Background: This study aimed to determine predictors of pectoralis muscle area (PMA) and assess change in PMA following lung transplantation and its relationship to outcomes.
Methods: A retrospective review of 88 lung transplant recipients at a single center was performed. PMA was determined on a single axial slice from chest computerized tomography. Pectoralis muscle index (PMI) was calculated from the PMA divided by the height squared.
Results: PMI decreased post-transplantation (8.1±2.8 cm /m pre-transplantation, 7.5±2.9 cm /m at 6 months, and 7.6±2.7 cm /m at 12 months, P<.05). Chronic obstructive pulmonary disease (COPD) and interstitial lung disease (ILD) were predictors of pre-transplant PMI (β=-2.3, P=.001 for COPD; β=2.1, P<.001 for ILD) and percent change in PMI at 12 months post-transplantation relative to baseline (β=19.2, P=.04 for COPD; β=-20.1, P=.01 for ILD).
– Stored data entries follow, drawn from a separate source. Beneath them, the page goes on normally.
/-- rnd (R122) of a code in its own format. -/
def Fmt.rnd (F : Fmt) (m : Rnd) (draw : Nat) (code : Nat) : Rounded :=
  match F.value code with
  | .nan => ⟨F.canonNan, false⟩
  | .inf n => ⟨F.withSign n F.infCode, false⟩
  | .fin n 0 _ => ⟨F.withSign n 0, false⟩
  | .fin n mag e =>
    let (y, ix) := roundToInt m draw n mag e
    ⟨if y = 0 then F.withSign n 0 else (F.roundMag .rn 0 n y.natAbs 1 0).code, ix⟩

/-! ## Conversion (R123) -/

/-- FP to FP (R123): NaN is the canonical NaN or 0, infinities become the largest finite where the format has none, E3M5
takes 0 for a negative value, and E8M0 its NaN for zero, negative values and NaN. -/
def Fmt.convert (F : Fmt) (m : Rnd) (draw : Nat) (sat : Bool) (x : Exact) : Rounded :=
  let r : Rounded :=
    match F, x with
    | .e3m5, .nan => ⟨0, false⟩
    | .e3m5, .inf true | .e3m5, .zero _ => ⟨0, false⟩
    | .e3m5, .real true .. => ⟨0, false⟩
    | .e8m0, .nan | .e8m0, .zero _ | .e8m0, .inf true => ⟨0xFF, false⟩
    | .e8m0, .real true .. => ⟨0xFF, false⟩
    | F, x => F.roundExact m draw x
  if sat then
    match F.value r.code with
    | .inf n => ⟨F.withSign n F.maxCode, r.inexact⟩
    | _ => r
  else r

/-- FP to integer (R123): NaN gives 0, and anything out of range is clamped whether or not SAT is set. -/
def fpToInt (t : Ty) (m : Rnd) (draw : Nat) : Fp → Int × Bool
  | .nan => (0, false)
  | .inf n => (if n then t.minInt else t.maxInt, false)
  | .fin n mag e => let (y, ix) := roundToInt m draw n mag e; (satInt t y, ix)

/-- An integer as an exact value. -/
def intExact (x : Int) : Exact := if x = 0 then .zero false else .real (decide (x < 0)) x.natAbs 1 0

/-! ## NF4B and the burst formats (R125, R126, R218) -/

/-- decode_nf4b on its three codes: element, block scale, band scale (R108, R125): the element times the block scale, then times
the band scale, so that a zero product under an infinite band scale is a NaN (R126). Log entry 130 (DESIGN CHOICE). -/
def nf4bValue (elem block band : Nat) : Fp :=
  Fp.mul (Fp.mul (Fmt.e2m1.value elem) (Fmt.e3m5.value block)) (Fmt.bf16.value band)

/-- The exact value of an SB8 or SB4 element under a header exponent (R125, R221). -/
def sbValue (F : Fmt) (elem bexp : Nat) : Fp :=
  if bexp % 256 = 255 then .nan
  else
    match F.value elem with
    | .fin n m e => .fin n m (e + ((bexp % 256 : Nat) : Int) - 127)
    | x => x

/-- scl (R125, R126): a * 2^n. Beyond 2^1000 and below 2^-1000 every format rounds alike. -/
def fpScale (a : Fp) (n : Int) : Exact :=
  match a with
  | .fin k 0 _ => .zero k
  | .fin k m e => .real k m 1 (max (-1000) (min 1000 (e + n)))
  | x => x.exact

/-- enc (R125, R126): the E2M1 code of a / s, s the scale. -/
def encodeNf4b (m : Rnd) (draw : Nat) (a s : Fp) : Rounded :=
  match a, s with
  | .nan, _ | _, .nan => ⟨0, false⟩
  | .inf _, .inf _ => ⟨0, false⟩
  | .inf n, .fin k p _ => if p = 0 then ⟨0, false⟩ else ⟨Fmt.e2m1.withSign (n != k) 7, false⟩
  | .fin n _ _, .inf k => ⟨Fmt.e2m1.withSign (n != k) 0, false⟩
  | .fin n p e, .fin k q f =>
    if q = 0 then ⟨0, false⟩
    else if p = 0 then ⟨Fmt.e2m1.withSign (n != k) 0, false⟩
    else Fmt.e2m1.roundMag m draw (n != k) p q (e - f)

/-! ## The matrix k-step (R227) and the accumulator readout (R228) -/

/-- One block of a k-step: its products, and the scales of A and B for the block. -/
structure KBlock where
  pairs : List (Fp × Fp)
  scaleA : Fp
  scaleB : Fp
  deriving DecidableEq, Repr

/-- The products of a block. -/
def KBlock.products (b : KBlock) : List Fp := b.pairs.map (fun p => Fp.mul p.1 p.2)

/-- The exact block term t(i) = d(i) * scale of A * scale of B, for finite products. -/
def KBlock.term (b : KBlock) : Dy :=
  let d := b.products.foldl (fun acc p => acc.add p.dy) (Dy.mk 0 0)
  (d.mul b.scaleA.dy).mul b.scaleB.dy

/-- floor(log2 |x|) of a dyadic number that is not 0. -/
def Dy.floorLog2 (x : Dy) : Int := (Nat.log2 x.m.natAbs : Int) + x.e

/-- The magnitude truncated to multiples of 2^low (R227). -/
def Dy.truncate (low : Int) (x : Dy) : Dy :=
  if low ≤ x.e then x
  else
    let q := x.m.natAbs / 2 ^ (low - x.e).toNat
    ⟨if x.m < 0 then -(q : Int) else q, low⟩

/-- A k-step's result for one column (R227). -/
def kstepColumn (flush : Bool) (acc : Nat) (blocks : List KBlock) : Nat :=
  let a := Fmt.f32.value acc
  let prods := blocks.flatMap KBlock.products
  let anyNan := decide (a = .nan) || prods.any (fun p => decide (p = .nan))
  let infs := (a :: prods).filterMap (fun p => match p with | .inf n => some n | _ => none)
  if anyNan || (infs.any (· = true) && infs.any (· = false)) then Fmt.f32.canonNan
  else
    match infs with
    | n :: _ => Fmt.f32.withSign n Fmt.f32.infCode
    | [] =>
      let terms := (a.dy :: blocks.map KBlock.term).filter (fun t => t.m ≠ 0)
      match terms with
      | [] => 0
      | t :: ts =>
        let top := ts.foldl (fun e x => max e x.floorLog2) t.floorLog2
        let cut := terms.map (Dy.truncate (top - 71))
        let lost := (terms.zip cut).any (fun p => (p.1.add ⟨-p.2.m, p.2.e⟩).m ≠ 0)
        let sum := cut.foldl Dy.add (Dy.mk 0 0)
        if sum.m = 0 then 0
        else
          let neg := decide (sum.m < 0)
          let (lo, num, den) := Fmt.f32.neighbour sum.m.natAbs 1 sum.e
          let tie := lost && decide (2 * num = den)
          let res := if tie then (if Fmt.f32.maxCode < lo + 1 then Fmt.f32.infCode else lo + 1)
            else (Fmt.f32.roundMag .rn 0 false sum.m.natAbs 1 sum.e).code
          Fmt.f32.flushCode flush (Fmt.f32.withSign neg res)

/-- The readout of an accumulator value with its two band scales (R228). -/
def readout (flush : Bool) (acc bandA bandB : Nat) : Nat :=
  let x := Fp.mul (Fp.mul (Fmt.f32.value acc) (Fmt.bf16.value bandA)) (Fmt.bf16.value bandB)
  -- 0 * infinity in any grouping is a NaN: the three factors are looked at together
  let vs := [Fmt.f32.value acc, Fmt.bf16.value bandA, Fmt.bf16.value bandB]
  let anyInf := vs.any (fun v => match v with | .inf _ => true | _ => false)
  if vs.any (fun v => decide (v = .nan)) || (anyInf && vs.any Fp.isZero) then Fmt.f32.canonNan
  else Fmt.f32.flushCode flush (Fmt.f32.roundExact .rn 0 x.exact).code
Patients in the highest quartile for PMI change at 12 months had fewer ventilator days compared with patients in the other quartiles (P=.03).
Conclusions: Underlying diagnosis was a significant predictor of both pre-transplantation PMI and change in PMI post-transplantation. Further studies of PMI are needed to determine its clinical utility in predicting outcomes following lung transplantation.